Petrobras vai reajustar gasolina e vê retorno à importação de diesel em junho
A Petrobras deve reajustar o preço da gasolina em breve, mas acompanha o comportamento das cotações do etanol para garantir que não vai perder mercado, indicou a presidente da estatal, Magda Chambriard, em teleconferência com analistas e coletiva de imprensa na terça-feira (12/5).
“Estamos tratando desse aumento de gasolina, mas sempre de olho no market share e na evolução no mercado de etanol. Vai acontecer já um aumento do preço da gasolina, mas temos que ter certeza de que esse mercado almejado permanece nosso”, disse.
Chambriard lembrou que nas últimas duas semanas houve um recuo nos preços do etanol no mercado brasileiro.
A estatal ainda não ajustou as cotações da gasolina desde o início do conflito no Oriente Médio, que levou a uma alta global no petróleo e derivados desde o começo de março.
Questionada se o Projeto de Lei Complementar (PLP) dos Combustíveis (nº 114/26) vai influenciar o reajuste, a executiva disse que é uma “ajuda”.
“O PLP ajuda, mas não ajuda a Petrobras, ajuda todos os players do mercado”, disse.
Retorno à importação
Além disso, a companhia também deve retomar a importação de diesel a partir de junho, em meio ao aumento sazonal da demanda pelo combustível.

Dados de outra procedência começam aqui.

/-- R75: the checks in their order, each clause giving the bytes reached up to the failing check and no others, so that
nothing later is examined; with what R77 leaves in the registers, and nothing but `STATUS` changed on `E_ILLEGAL`: R77 and
R84, which the model follows against the sentence of R79 (log 23). -/
def Obligations.DecodeReportsFirstFailure : Prop :=
  ∀ s : State,
    let rejected (c : Code) (x r : Byte) : State :=
      { onlyStatus c .none false s with res := 0, flen := 0, fcsCalc := x, fcsRecv := r }
    -- step 0
    (256 < s.len.toNat → exec .decode s = .next (onlyStatus .eIllegal .none false s)) ∧
    -- step 1
    (s.len.toNat = 0 → exec .decode s = .next (rejected .eMalformed 0 0)) ∧
    (∀ b0 : Byte, 1 ≤ s.len.toNat → s.len.toNat ≤ 256 → bufRead s.buf 0 = .ok b0 →
      b0 ∉ [0x10#8, 0xE5#8, 0xDC#8, 0xA2#8, 0x68#8] → exec .decode s = .next (rejected .eMalformed 0 0)) ∧
    -- step 2
    (1 ≤ s.len.toNat → s.len.toNat ≤ 256 → s.len.toNat ≠ 3 → bufRead s.buf 0 = .ok 0x10 →
      exec .decode s = .next (rejected .eMalformed 0 0)) ∧
    (1 < s.len.toNat → s.len.toNat ≤ 256 → bufRead s.buf 0 = .ok 0xE5 →
      exec .decode s = .next (rejected .eMalformed 0 0)) ∧
    (1 ≤ s.len.toNat → s.len.toNat < 3 → bufRead s.buf 0 = .ok 0x68 →
      exec .decode s = .next (rejected .eMalformed 0 0)) ∧
    (∀ le ler : Byte, 3 ≤ s.len.toNat → s.len.toNat ≤ 256 → Holds s.buf 0 [0x68, le, ler] →
      le ≠ ler ∨ le.toNat < leOffsetOf s.cfg + 1 ∨ leOffsetOf s.cfg + 246 < le.toNat →
      exec .decode s = .next (rejected .eMalformed 0 0)) ∧
    -- steps 3 to 5, for each variant with an FCS: its bytes up to LEr, its payload length, the bytes covered
    (∀ (v : Variant) (head : List Byte) (n : Nat), 1 ≤ s.len.toNat → s.len.toNat ≤ 256 → Holds s.buf 0 head →
      (v = .fix0 ∧ head = [0xDC] ∧ n = 0) ∨ (v = .fix8 ∧ head = [0xA2] ∧ n = 8) ∨
        (v = .var ∧ 3 ≤ s.len.toNat ∧ 1 ≤ n ∧ n ≤ 246 ∧
          ∃ le : Byte, head = [0x68, le, le] ∧ le.toNat = n + leOffsetOf s.cfg) →
      (s.len.toNat ≠ explen v n → exec .decode s = .next (rejected .eFraming 0 0)) ∧
      (∀ ed : Byte, s.len.toNat = explen v n → bufRead s.buf (explen v n - 1) = .ok ed → ed ≠ 0x16 →
        exec .decode s = .next (rejected .eFraming 0 0)) ∧
      (∀ (body : List Byte) (r : Byte), s.len.toNat = explen v n → body.length = n + 3 →
        Holds s.buf head.length (body ++ [r, 0x16]) → sumMod256 body ≠ r →
        exec .decode s = .next (rejected .eChecksum (sumMod256 body) r)))

/-- R76, R85: `DECODE` faults on the first undefined byte its reads reach, for each read of R76 in its order; and a fault
of it is a read of an undefined byte below L. -/
def Obligations.DecodeFaultsOnUndefinedByte : Prop :=
  ∀ s : State,
    -- byte 0
    (1 ≤ s.len.toNat → s.len.toNat ≤ 256 → s.buf.byte? 0 = none → exec .decode s = .fault (.undefinedBufRead 0)) ∧
    -- DA and SA of a token, LE and LEr of a variable-length frame: bytes 1 and 2
    (∀ bs : List Byte, bs.length < 2 → Holds s.buf 1 bs → s.buf.byte? (1 + bs.length) = none →
      (s.len.toNat = 3 ∧ bufRead s.buf 0 = .ok 0x10) ∨
        (3 ≤ s.len.toNat ∧ s.len.toNat ≤ 256 ∧ bufRead s.buf 0 = .ok 0x68) →
      exec .decode s = .fault (.undefinedBufRead (1 + bs.length))) ∧
    -- each variant with an FCS, its frame length right: its bytes up to LEr, its payload length
    (∀ (v : Variant) (head : List Byte) (n : Nat), s.len.toNat = explen v n → Holds s.buf 0 head →
      (v = .fix0 ∧ head = [0xDC] ∧ n = 0) ∨ (v = .fix8 ∧ head = [0xA2] ∧ n = 8) ∨
        (v = .var ∧ 1 ≤ n ∧ n ≤ 246 ∧ ∃ le : Byte, head = [0x68, le, le] ∧ le.toNat = n + leOffsetOf s.cfg) →
      -- the end delimiter
      (s.buf.byte? (edIndex v n) = none → exec .decode s = .fault (.undefinedBufRead (edIndex v n))) ∧
      -- then the covered bytes, and after all n + 3 of them the FCS byte
      (∀ body : List Byte, bufRead s.buf (edIndex v n) = .ok 0x16 → body.length ≤ n + 3 →
        Holds s.buf head.length body → s.buf.byte? (head.length + body.length) = none →
        exec .decode s = .fault (.undefinedBufRead (head.length + body.length)))) ∧
    (∀ f : Fault, exec .decode s = .fault f →
      ∃ i, f = .undefinedBufRead i ∧ i < s.len.toNat ∧ s.buf.byte? i = none)

/-! ### What the commands leave unchanged -/

/-- R16, R82, R88, R89 and every command's rule: a completion, of an illegal word too, leaves `CTRL.IE`, `FIELDS`, `OVR`,
the pin, the parameter and the host's side as they were; `BUSY` = 0, `DONE` = 1, `PEND` is empty, `VARIANT` = `NONE` on an
error, `CPL` = 0 but for `MEASURE`, and `CODE` is a produced code. -/
def Obligations.CompletionFrameAndFlags : Prop :=
  ∀ (w : Word) (s t : State), runWord w s = .next t →
    (t.ie = s.ie ∧ t.fields = s.fields ∧ t.ovr = s.ovr ∧ t.rstN = s.rstN ∧ t.cfg = s.cfg ∧ t.host = s.host ∧
      t.sched = s.sched ∧ t.rdata = s.rdata ∧ t.draws = s.draws) ∧
    (t.busy = false ∧ t.done = true ∧ t.pend = none) ∧
    (t.code ≠ .ok → t.variant = .none) ∧ (decodeWord w ≠ .instr .measure → t.cpl = false) ∧
    producedCode t.code = true
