-- ==== Sys2Proof/Laws/PerInstr.lean ====
section
/-! SUPPORT. The family `Assembles`: what the assembler of 30_encoding.md R59 gives for each command. -/

namespace Sys2Proof

/-- The operands an assembler line of the command carries (R59). -/
def operandsOf : Instr → List Nat
  | .fcsGen a b => [a, b]
  | .fcsChk a b => [a, b]
  | .classify | .measure | .decode | .encToken | .encSc | .encFix0 | .encFix8 | .encVar => []

/-- The assembler, given a well-formed command's mnemonic and operands, gives the command's word. -/
def Laws.Assembles.Statement (i : Instr) : Prop :=
  i.wellFormed = true → assemble (mnemonicOf i) (operandsOf i) = some (encode i)

theorem Laws.Assembles.classify : Laws.Assembles.Statement .classify := fun _ => rfl
theorem Laws.Assembles.measure : Laws.Assembles.Statement .measure := fun _ => rfl
theorem Laws.Assembles.decode : Laws.Assembles.Statement .decode := fun _ => rfl
theorem Laws.Assembles.encToken : Laws.Assembles.Statement .encToken := fun _ => rfl
theorem Laws.Assembles.encSc : Laws.Assembles.Statement .encSc := fun _ => rfl
theorem Laws.Assembles.encFix0 : Laws.Assembles.Statement .encFix0 := fun _ => rfl
theorem Laws.Assembles.encFix8 : Laws.Assembles.Statement .encFix8 := fun _ => rfl
theorem Laws.Assembles.encVar : Laws.Assembles.Statement .encVar := fun _ => rfl

theorem Laws.Assembles.fcsGen (a b : Nat) : Laws.Assembles.Statement (.fcsGen a b) :=
  fun h => by simp [mnemonicOf, operandsOf, assemble, h]

theorem Laws.Assembles.fcsChk (a b : Nat) : Laws.Assembles.Statement (.fcsChk a b) :=
  fun h => by simp [mnemonicOf, operandsOf, assemble, h]

end Sys2Proof
end

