-- ==== Sys2Proof/Tests/Slice0.lean ====
section
/-! SUPPORT. Tests of single steps against the vectors of 95_test_vectors.md and the encodings of 30_encoding.md, and a
witness for the hypotheses of each statement. -/

namespace Sys2Proof.Tests

open Sys2Proof Sys2Proof.Machine

/-! ### Helpers -/

/-- The start state of a vector: reset, with the listed bytes from index `lo` on, `FIELDS`, `LEN` and `LE_OFFSET`. -/
def vector (lo : Nat) (bytes : List Byte) (fields : Word := 0) (len : BitVec 9 := 0)
    (off : LeOffset := .fcsCovered) : State :=
  bufWrites lo bytes { State.reset with fields := fields, len := len, cfg := ⟨off⟩ }

/-- `vector` with the command word issued, the codec agent to move next. -/
def issued (w : Nat) (s : State) : State := s.withFetchWord 32 w

def nextOf : Result → Option State
  | .next t => some t
  | .fault _ => none
  | .refused _ => none

def faultOf : Result → Option Fault
  | .next _ => none
  | .fault f => some f
  | .refused _ => none

/-- `STATUS`, `RES`, `FCSR`, `LEN` and `FLEN` after a step. -/
def registersOf (r : Result) : Option (Word × Word × Word × Nat × Nat) :=
  (nextOf r).map fun t => (statusWord t, t.res, fcsrWord t, t.len.toNat, t.flen.toNat)

/-- The defined bytes of `BUF` after a step, from index 0 on when nothing else is defined. -/
def bytesOf (r : Result) : Option (List (Nat × Byte)) := (nextOf r).map (·.buf)

/-- `Holds`, computed. -/
def holdsB (m : Memory) : Nat → List Byte → Bool
  | _, [] => true
  | lo, b :: bs => decide (m.byte? lo = some b) && holdsB m (lo + 1) bs

theorem holds_of {m : Memory} {lo : Nat} {bs : List Byte} (h : holdsB m lo bs = true) : Holds m lo bs := by
  induction bs generalizing lo with
  | nil => intro k b hk; simp at hk
  | cons c bs ih =>
    simp only [holdsB, Bool.and_eq_true, decide_eq_true_eq] at h
    intro k b hk
    cases k with
    | zero => simp only [List.getElem?_cons_zero, Option.some.injEq] at hk; subst hk; simp [bufRead, h.1]
    | succ k => exact (ih h.2).read (k := k) (by simpa using hk) (by omega)

/-- The frame of the source's scenario (W1). -/
def frameW1 : List Byte := [0xA2, 0x03, 0x07, 0x7C, 0xAA, 0xAA, 0xAA, 0xAA, 0xAA, 0xAA, 0xAA, 0xAA, 0xD6, 0x16]
/-- The frame of V-DEC-7. -/
def frameFix0 : List Byte := [0xDC, 0x03, 0x07, 0x5D, 0x67, 0x16]
/-- The frame of V-DEC-13. -/
def frameVar : List Byte := [0x68, 0x04, 0x04, 0x02, 0x01, 0x6D, 0x01, 0x71, 0x16]
/-- The longest frame, of V-ENC-18 with a payload of zeros: DA 0x7F, SA 0x01, FC 0x08, FCS 0x88. -/
def frameLongest : List Byte :=
  [0x68, 0xF9, 0xF9, 0x7F, 0x01, 0x08] ++ List.replicate 246 0x00 ++ [0x88, 0x16]

/-! ### Decoding: words written out from R55 and R56 -/

theorem test_decode_classify : decodeWord 0b00000000_00000000_00000000_00000001#32 = .instr .classify := by decide
theorem test_decode_measure : decodeWord 0b00000000_00000000_00000000_00000010#32 = .instr .measure := by decide
theorem test_decode_decode : decodeWord 0b00000000_00000000_00000000_00000011#32 = .instr .decode := by decide
theorem test_decode_encToken : decodeWord 0b00000000_00000000_00000000_00010000#32 = .instr .encToken := by decide
theorem test_decode_encSc : decodeWord 0b00000000_00000000_00000000_00010001#32 = .instr .encSc := by decide
theorem test_decode_encFix0 : decodeWord 0b00000000_00000000_00000000_00010010#32 = .instr .encFix0 := by decide
theorem test_decode_encFix8 : decodeWord 0b00000000_00000000_00000000_00010011#32 = .instr .encFix8 := by decide
theorem test_decode_encVar : decodeWord 0b00000000_00000000_00000000_00010100#32 = .instr .encVar := by decide
/-- R59: `FCS.GEN 1, 11` is 0x000B0120. -/
theorem test_decode_fcsGen : decodeWord 0b00000000_00001011_00000001_00100000#32 = .instr (.fcsGen 1 11) := by decide
/-- V-FCS-1's range with `FCS.CHK`: 0x00030121. -/
theorem test_decode_fcsChk : decodeWord 0b00000000_00000011_00000001_00100001#32 = .instr (.fcsChk 1 3) := by decide
theorem test_encode_fcsGen : encode (.fcsGen 200 56) = 0x0038C820 := by decide
theorem test_tableWord : decodeTableWord 32 0x00FF0021 = some (.fcsChk 0 255) := by decide
theorem test_tableWord_illegal : decodeTableWord 32 0x01030120 = none := by decide
/-- The illegal words of V-PRO-6. -/
theorem test_illegal_words :
    [0x00000000, 0x00000004, 0x00000100, 0x000000FF, 0x00000015, 0x00000022].all
      (fun w => decide (decodeWord w = .illegal .unassignedOpc)) = true ∧
    decodeWord 0x00000103 = .illegal .formatNBits ∧ decodeWord 0x01000020 = .illegal .formatRBits := by decide

/-! ### Well-formedness -/

theorem test_wf_operands : (Instr.fcsGen 255 255).wellFormed = true ∧ (Instr.fcsChk 0 255).wellFormed = true := by decide
theorem test_wf_refuses_genA : (Instr.fcsGen 256 0).wellFormed = false := by decide
theorem test_wf_refuses_genB : (Instr.fcsGen 0 256).wellFormed = false := by decide
theorem test_wf_refuses_chkA : (Instr.fcsChk 256 0).wellFormed = false := by decide
theorem test_wf_refuses_chkB : (Instr.fcsChk 0 256).wellFormed = false := by decide

/-! ### One step per command, from the vectors -/

/-- V-CLS-7. -/
theorem test_classify_var :
    registersOf (step (issued 0x01 (vector 0 frameVar 0 9))) = some (0x00020500, 0, 0, 9, 0) := by decide
/-- V-CLS-4. -/
theorem test_classify_sc_long :
    registersOf (step (issued 0x01 (vector 0 [0xE5, 0xE5] 0 2))) = some (0x000200FE, 0, 0, 2, 0) := by decide
/-- V-MEA-12. -/
theorem test_measure_longest :
    registersOf (step (issued 0x02 (vector 0 [0x68, 0xF9, 0xF9] 0 3))) = some (0x00020500, 0, 0, 3, 254) := by decide
/-- V-MEA-16. -/
theorem test_measure_complete :
    registersOf (step (issued 0x02 (vector 0 (frameVar ++ [0xE5]) 0 10))) = some (0x00020D00, 0, 0, 10, 9) := by decide
/-- V-DEC-1. -/
theorem test_decode_scenario :
    registersOf (step (issued 0x03 (vector 0 frameW1 0 14))) = some (0x00020400, 0x087C0703, 0xD6D6, 14, 14) := by decide
/-- V-DEC-11. -/
theorem test_decode_wrong_fcs :
    registersOf (step (issued 0x03 (vector 0 [0xDC, 0x03, 0x07, 0x5D, 0x68, 0x16] 0 6))) =
      some (0x000200FD, 0, 0x6867, 6, 0) := by decide
/-- V-ENC-2. -/
theorem test_encToken_ignores_fc :
    bytesOf (step (issued 0x10 (vector 0 [] 0x00770102))) = some [(0, 0x10), (1, 0x02), (2, 0x01)] := by decide
/-- V-ENC-3. -/
theorem test_encToken_rejects :
    registersOf (step (issued 0x10 (vector 0 [] 0x01000102))) = some (0x000200FE, 0, 0, 0, 0) := by decide
/-- V-ENC-5. -/
theorem test_encSc : registersOf (step (issued 0x11 (vector 0 [] 0x00563412))) = some (0x00020200, 0, 0, 1, 1) := by decide
/-- V-ENC-6. -/
theorem test_encSc_rejects : bytesOf (step (issued 0x11 (vector 0 [] 0x08000000))) = some [] := by decide
/-- V-ENC-8. -/
theorem test_encFix0_wraps :
    bytesOf (step (issued 0x12 (vector 0 [] 0x00FFFFFF))) =
      some [(0, 0xDC), (1, 0xFF), (2, 0xFF), (3, 0xFF), (4, 0xFD), (5, 0x16)] := by decide
/-- V-ENC-7. -/
theorem test_encFix0 :
    registersOf (step (issued 0x12 (vector 0 [] 0x005D0703))) = some (0x00020300, 0, 0x6767, 6, 6) := by decide
/-- V-ENC-11. -/
theorem test_encFix8_scenario :
    (bytesOf (step (issued 0x13 (vector 4 (List.replicate 8 0xAA) 0x087C0703)))).map (List.map Prod.snd) =
      some frameW1 := by decide
/-- V-ENC-20. -/
theorem test_encFix8_undefined :
    faultOf (step (issued 0x13 (vector 4 (List.replicate 7 0xAA) 0x087C0703))) = some (.undefinedBufRead 11) := by decide
/-- V-ENC-14. -/
theorem test_encVar :
    (bytesOf (step (issued 0x14 (vector 6 [0x01] 0x016D0102)))).map (List.map Prod.snd) = some frameVar := by decide
/-- V-ENC-19. -/
theorem test_encVar_payload_only :
    (bytesOf (step (issued 0x14 (vector 6 [0x01] 0x016D0102 0 .payloadOnly)))).map (List.map Prod.snd) =
      some [0x68, 0x01, 0x01, 0x02, 0x01, 0x6D, 0x01, 0x71, 0x16] := by decide
/-- V-FCS-1. -/
theorem test_fcsGen :
    (registersOf (step (issued 0x00030120 (vector 1 [0x03, 0x07, 0x5D]))) = some (0x00020000, 0, 0x6767, 0, 0)) ∧
    bytesOf (step (issued 0x00030120 (vector 1 [0x03, 0x07, 0x5D]))) =
      some [(1, 0x03), (2, 0x07), (3, 0x5D), (4, 0x67)] := by decide
/-- V-FCS-8. -/
theorem test_fcsGen_illegal :
    registersOf (step (issued 0x0038C820 (vector 0 []))) = some (0x000200F9, 0, 0, 0, 0) := by decide
/-- V-FCS-2. -/
theorem test_fcsChk_differs :
    registersOf (step (issued 0x00030121 (vector 1 [0x03, 0x07, 0x5D, 0x68]))) =
      some (0x000200FD, 0, 0x6867, 0, 0) := by decide
/-- V-FCS-5. -/
theorem test_fcsChk_empty :
    registersOf (step (issued 0x00000521 (vector 5 [0x00]))) = some (0x00020000, 0, 0, 0, 0) := by decide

“Para os meses de abril e maio não se identificou a necessidade de importação. Em junho, quando começar a época da safra e o aumento da demanda é crescente, provavelmente teremos que importar”, disse a diretora executiva de Logística, Comercialização e Mercados, Angélica Laureano.
A executiva frisou que a companhia não deixou de atender a nenhum compromisso assumido nos últimos meses.
“Não existe falta de diesel, mesmo no mercado exterior. Se for necessário, vamos importar”, afirmou.
Chambriard reforçou que a atividade de importação não traz prejuízo à estatal.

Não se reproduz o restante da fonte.